A cut in the old-age pension itself is extremely unlikely, but headlines suggesting such cuts may actually assist the Government in its political task, because they emphasise the difficult choices facing the government.
Yet again this year, politicians and public service decision-makers are being subjected to a range of conflicting advice from economists and other specialists in the public debate.
Some economists argue against any further income tax increases, and contend that a property tax is the most efficient, effective or equitable means of broadening the tax base. They even deride those politicians who don’t agree with them as lacking courage or failing to show leadership.
However, others, including other economists, argue that a property or services tax would merely be a further surcharge on those already carrying most of the increased income tax burden.
Inevitably there would be demands for the elderly, social welfare recipients, those in local authority or social housing and probably the lower paid to be exempt from such a property/services charge.
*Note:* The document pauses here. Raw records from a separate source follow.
-- ==== Sys2Proof/Machine/Links.lean ====
section
/-! DEFINITION. Narmos links: flits, allowances, totals, replay, keys (R365-R371), and what the Kettle learns of them
(R403). -/

namespace Sys2Proof.Machine

def linkOn (s : State) (l : Nat) : Link := peek {} s.links l

def setLinkOn (s : State) (l : Nat) (k : Link) : State := { s with links := put s.links l k }

/-! ### The Kettle's event queue (R403) -/

/-- A record joins the ring of 1,024, else the overflow buffer of 64, else it is lost. -/
def kettlePost (r : BitVec 128) (f : Firmware) : Firmware :=
  if f.kettle.length < 1024 then { f with kettle := f.kettle ++ [r] }
  else if f.kettleOver.length < 64 then { f with kettleOver := f.kettleOver ++ [r] }
  else { f with lost := true }

/-- Device time in nanoseconds since power-up: 2.7 cycles make one (R4, R403). -/
def deviceNs (s : State) : Word := BitVec.ofNat 64 (s.now * 10 / 27)

/-- A Kettle event record (R403). -/
def kettleEvent (s : State) (kind : BitVec 8) (cause : BitVec 4) (ki : BitVec 1) (dir : Bool) (l : Nat) : State :=
  let d0 : Word := kind ++ (0 : BitVec 44) ++ cause ++ (0 : BitVec 2) ++ ki ++ BitVec.ofBool dir ++ BitVec.ofNat 4 l
  { s with fw := kettlePost (deviceNs s ++ d0) s.fw }

/-- The package at the far end of a link (R364, R372). -/
def farPackage (f : Firmware) (l : Nat) : Nat :=
  let p := f.pkg.toNat
  let (nx, ny, nz) := f.torus
  let move (c n : Nat) : Nat := if l / 3 % 2 = 0 then (c + 1) % n else (c + n - 1) % n
  match l % 3 with
  | 0 => 64 * (p / 64) + 8 * (p / 8 % 8) + move (p % 8) nx.toNat
  | 1 => 64 * (p / 64) + 8 * move (p / 8 % 8) ny.toNat + p % 8
  | _ => 64 * move (p / 64) nz.toNat + 8 * (p / 8 % 8) + p % 8

/-- A partition holds a window or a level-4 domain that reaches a package (R403). -/
def reaches (s : State) (part : BitVec 4) (pkg : Nat) : Bool :=
  bit (partOf s part).memb 4 ||
  s.windows.any fun (k, e) => k / 65536 == pkg && bit e.d0 63 && field e.d0 56 4 == part

/-- The LINK event of a Kettle record of kind 1 to 3 to every partition concerned (R400, R403). -/
def postLink (s : State) (r : BitVec 128) : State :=
  let detail : BitVec 4 := match (field r 56 8 : BitVec 8).toNat with
    | 1 => 0
    | 2 => 1
    | _ => 2
  let l : BitVec 4 := field r 0 4
  (keys s.parts).foldl (fun s p =>
    let part : BitVec 4 := BitVec.ofNat 4 p
    if reaches s part (farPackage s.fw l.toNat) then postEvent s part 6 0 ((0 : BitVec 8) ++ l ++ detail) 0 0 else s) s

/-- The Kettle reads the oldest record and clears LOST; a waiting record takes the place freed (R403). -/
def kettleRead (s : State) : State :=
  match s.fw.kettle with
  | [] => { s with fw := { s.fw with lost := false } }
  | r :: rs =>
    let s1 := { s with fw := { s.fw with
      kettle := rs ++ s.fw.kettleOver.take 1, kettleOver := s.fw.kettleOver.drop 1, lost := false } }
    if (field r 56 8 : BitVec 8).toNat ≤ 3 then postLink s1 r else s1

/-! ### Flits (R365) -/

def flitCrc (f : BitVec 512) : BitVec 32 := Config.crc32 (field f 32 480)

/-- Put the CRC into a flit. -/
def sealFlit (f : BitVec 480) : BitVec 512 := f ++ Config.crc32 f

/-- Bits [63:32] of doubleword 0. -/
def flitHead (type : BitVec 4) (vc : BitVec 3) (ki : BitVec 1) (seq : BitVec 16) : BitVec 32 :=
  type ++ vc ++ ki ++ (0 : BitVec 8) ++ seq

def flitType (f : BitVec 512) : Nat := (field f 60 4 : BitVec 4).toNat
def flitVc (f : BitVec 512) : BitVec 3 := field f 57 3
def flitKi (f : BitVec 512) : BitVec 1 := field f 56 1
def flitSeq (f : BitVec 512) : BitVec 16 := field f 32 16

/-- Doubleword `n` of a flit. -/
def flitDw (f : BitVec 512) (n : Nat) : Word := field f (64 * n) 64

/-- CRC, type and zero fields are right (R365). -/
def flitGood (type : Nat) (f : BitVec 512) : Bool :=
  flitCrc f == field f 0 32 && flitType f == type && field f 48 8 == 0#8 &&
  (match type with
   | 0 => decide ((flitVc f).toNat < 6)
   | 1 => field f 32 25 == 0#25 && field f 57 3 == 0#3 && field f 464 48 == 0#48
   | _ => field f 32 25 == 0#25 && field f 57 3 == 0#3 && field f 80 432 == 0#432)

def totalOf (v : Vector (BitVec 32) 6) (n : Nat) : BitVec 32 := v.toList.getD n 0

def addTotal (v : Vector (BitVec 32) 6) (n : Nat) : Vector (BitVec 32) 6 :=
  if h : n < 6 then v.set n (v[n] + 1) h else v

/-! ### Requests and responses on links (R366, R369, R373, R374) -/

/-- Buffer slots the far end still has for a channel (R367). -/
def allowance (k : Link) (v : Nat) : Nat := 256 - (totalOf k.sent v - totalOf k.freedLatest v).toNat

/-- Credit that a link has on a channel; none where it is down. -/
def credit (s : State) (w : Nat × BitVec 3) : Nat := if linkDown s w.1 then 0 else allowance (linkOn s w.1) w.2.toNat

/-- A request may leave by a link on a channel: `ada` where the credit is greatest (R369, R373). -/
def mayLeave (s : State) (m : Msg) (pkg : BitVec 9) (w : Nat × BitVec 3) : Bool :=
  let ways := (waysOut s m pkg).filter fun x => !linkDown s x.1
  ways.contains w && (m.rc != 1 || m.onOrd || (credit s w != 0 && ways.all fun x => credit s x ≤ credit s w))

/-- A request of this package that has to leave it, or has left: of a stream or of an engine. -/
def requestAt (s : State) (n : Nat) : Option Msg := (look s.msgs n).or ((look s.asks n).map (·.msg))

/-- Change such a request. -/
def modRequest (s : State) (n : Nat) (f : Msg → Msg) : State :=
  { s with msgs := upd s.msgs n f, asks := upd s.asks n fun x => { x with msg := f x.msg } }

/-- The package to which a request still has to leave. -/
def leavesFor (s : State) (n : Nat) (m : Msg) : Option (BitVec 9) :=
  if m.trip == .here && !inBag s n m then farTarget s m else none

/-- Cycles without credit after which an `ada` request moves to the `ord` path: 256 flit times of 2 / 7 ns (R4, R364, R373). -/
def stallOver (n : Nat) : Bool := decide (256 * 27 ≤ 35 * n)

/-- An `ada` request without credit: the time it waits is counted, and when 256 flit times have passed it moves to the `ord`
path (R373). -/
def stallRequest (n : Nat) (s : State) : Option State :=
  match requestAt s n with
  | none => none
  | some m =>
    match leavesFor s n m with
    | none => none
    | some pkg =>
      let dry := (waysOut s m pkg).all fun w => credit s w == 0
      if m.rc != 1 || m.onOrd then none
      else
        match m.stalled with
        | none => if dry then some (modRequest s n fun m => { m with stalled := some s.now }) else none
        | some t =>
          if !dry then some (modRequest s n fun m => { m with stalled := none })
          else if stallOver (s.now - t) then some (modRequest s n fun m => { m with onOrd := true })
          else none

/-- The request that a link's next flit on a channel carries: the oldest that may leave there (R198, R373). -/
def carriedRequest (s : State) (w : Nat × BitVec 3) : Option (Nat × Msg) :=
  let fits (x : Nat × Msg) : Bool := match leavesFor s x.1 x.2 with
    | some pkg => mayLeave s x.2 pkg w
    | none => false
  match s.msgs.find? fits, (s.asks.map fun x => (x.1, x.2.msg)).find? fits with
  | some x, some y => some (if x.1 < y.1 then x else y)
  | x, y => x.or y

/-- The links by which a response of this package may leave for its requester's: the `ord` path, from the die that holds
its target (R362, R373). -/
def wayBack (s : State) (m : Msg) (pkg : BitVec 9) : List (Nat × BitVec 3) :=
  let pa := match m.target with
    | .window p wid => windowAddr (windowAt s p wid) m.addr
    | _ => m.addr
  waysOut s { m with rc := 0, cell := 128 * (dieOfPa pa).getD 0 } pkg

/-- The response to another package that the next flit on RSP of a link carries: of those whose path leaves there, the one
performed first (R205, R366). -/
def carriedResponse (s : State) (l : Nat) : Option Nat :=
  let rs := s.resps.filter fun (_, r) => r.ready && match r.msg.origin with
    | some (pkg, _) => (wayBack s r.msg pkg).any fun w => w.1 == l
    | none => false
  (rs.find? fun (_, r) => rs.all fun (_, x) => r.perf ≤ x.perf).map (·.1)

/-- A level-4 record of which this package's partial count has still to go up the combining tree (R92, R376). -/
def reportDue (s : State) : Option Nat :=
  (s.barriers.find? fun (k, b) => k / 16 % 8 == 4 && owesReport s b).map (·.1)

/-- A partial count goes up the tree as it stands. -/
def sendReport (s : State) (k l : Nat) (seq : BitVec 16) : State :=
  modBarrier s k fun b => { b with told := some (partialCount b), toldBy := .flit l seq }

/-- A flit with a SEQ is to go out: what it carries, chosen by the credit that stands before it, goes with it; channel 5 is
RSP: a response, else a message of the barrier network (R366, R376). -/
def carry (s : State) (l : Nat) (vc : BitVec 3) (seq : BitVec 16) : State :=
  if vc = 5 then
    match carriedResponse s l with
    | some n => { s with resps := del s.resps n }
    | none =>
      match reportDue s with
      | some k => sendReport s k l seq
      | none => s
  else
    match carriedRequest s (l, vc) with
    | some (n, _) => modRequest s n fun m => { m with trip := .flit l seq }
    | none => s

/-- Flits of a link up to some have been acknowledged: what they carried is beyond it (R368). -/
def arrived (l : Nat) (replay : List (BitVec 512)) (t : Trip) : Trip :=
  match t with
  | .flit k q => if k = l ∧ !(replay.any fun f => flitSeq f == q) then .away else t
  | _ => t

/-- It stands in the replay buffer of a link. -/
def inReplay (l : Nat) (replay : List (BitVec 512)) (t : Trip) : Bool :=
  match t with
  | .flit k q => k == l && replay.any fun f => flitSeq f == q
  | _ => false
Even if ultimately such a tax was shaped by the size and value of homes and/or the level of service usage, it is the large base of working and middle-class taxpayers who would have to find money from their current incomes to pay it. It is difficult to see how one can argue that taking additional money from these households through income tax would be a bad idea, but requiring them to pay a property tax from their after-tax income is a good idea.
Some argue, as this paper’s economics editor did on Thursday, that consumption taxes could and should be increased in December. Those of this view are dismissive of concerns that this would be ineffective because of the open nature of our economy. Other economic commentators contend that we have maxed-out on the return from excise duties and Vat, and that any increase in these would not only endanger the recovery of consumer spending but trigger an increase in cross-Border or illicit shopping, particularly in alcohol and cigarettes.
It seems that Government attention is turning to a widening of the income tax base itself by seeking some contribution from those currently earning, but exempt from tax. While the concept of a minimum contribution to the tax burden from all income earners was flagged in last year’s budget speech, there has been very little public engagement on the issue since. Final decisions on whether or how the Government is to do this will have to be made soon if it is to have sufficient time to explain and justify these changes to the electorate.
The Government has already flagged that it proposes to achieve €1 billion in cuts in the capital budget. Some commentators, along with both Ibec and Ictu, have argued that expenditure on large-scale infrastructure projects needs to be maintained. Now, however, the ESRI and others argue that such expenditure is not the appropriate stimulus.
The need to find another €1 billion in cuts from current expenditure means that the estimates process has begun even earlier than last year, with initial bilaterals having already been held between Finance and the main spending departments. Ministers have been asked to revisit the menu of cuts identified in the McCarthy report and justify their non-implementation, or advance alternative proposals for savings. In its scheduled or maybe even special meetings between now and the August break, the Cabinet may get to focus almost exclusively on broad budgetary strategy.
Interestingly, the closure of the Dáil for the summer has coincided with an improvement in the quality of public debate about the budgetary challenges. It is a very good thing that the wider debate about the budget has already commenced. Our politics had a relatively “un-silly” summer season last year. There is again much of substance on which to deliberate calmly over the quieter summer months.
The Government’s room for manoeuvre is even narrower than it was this time last year.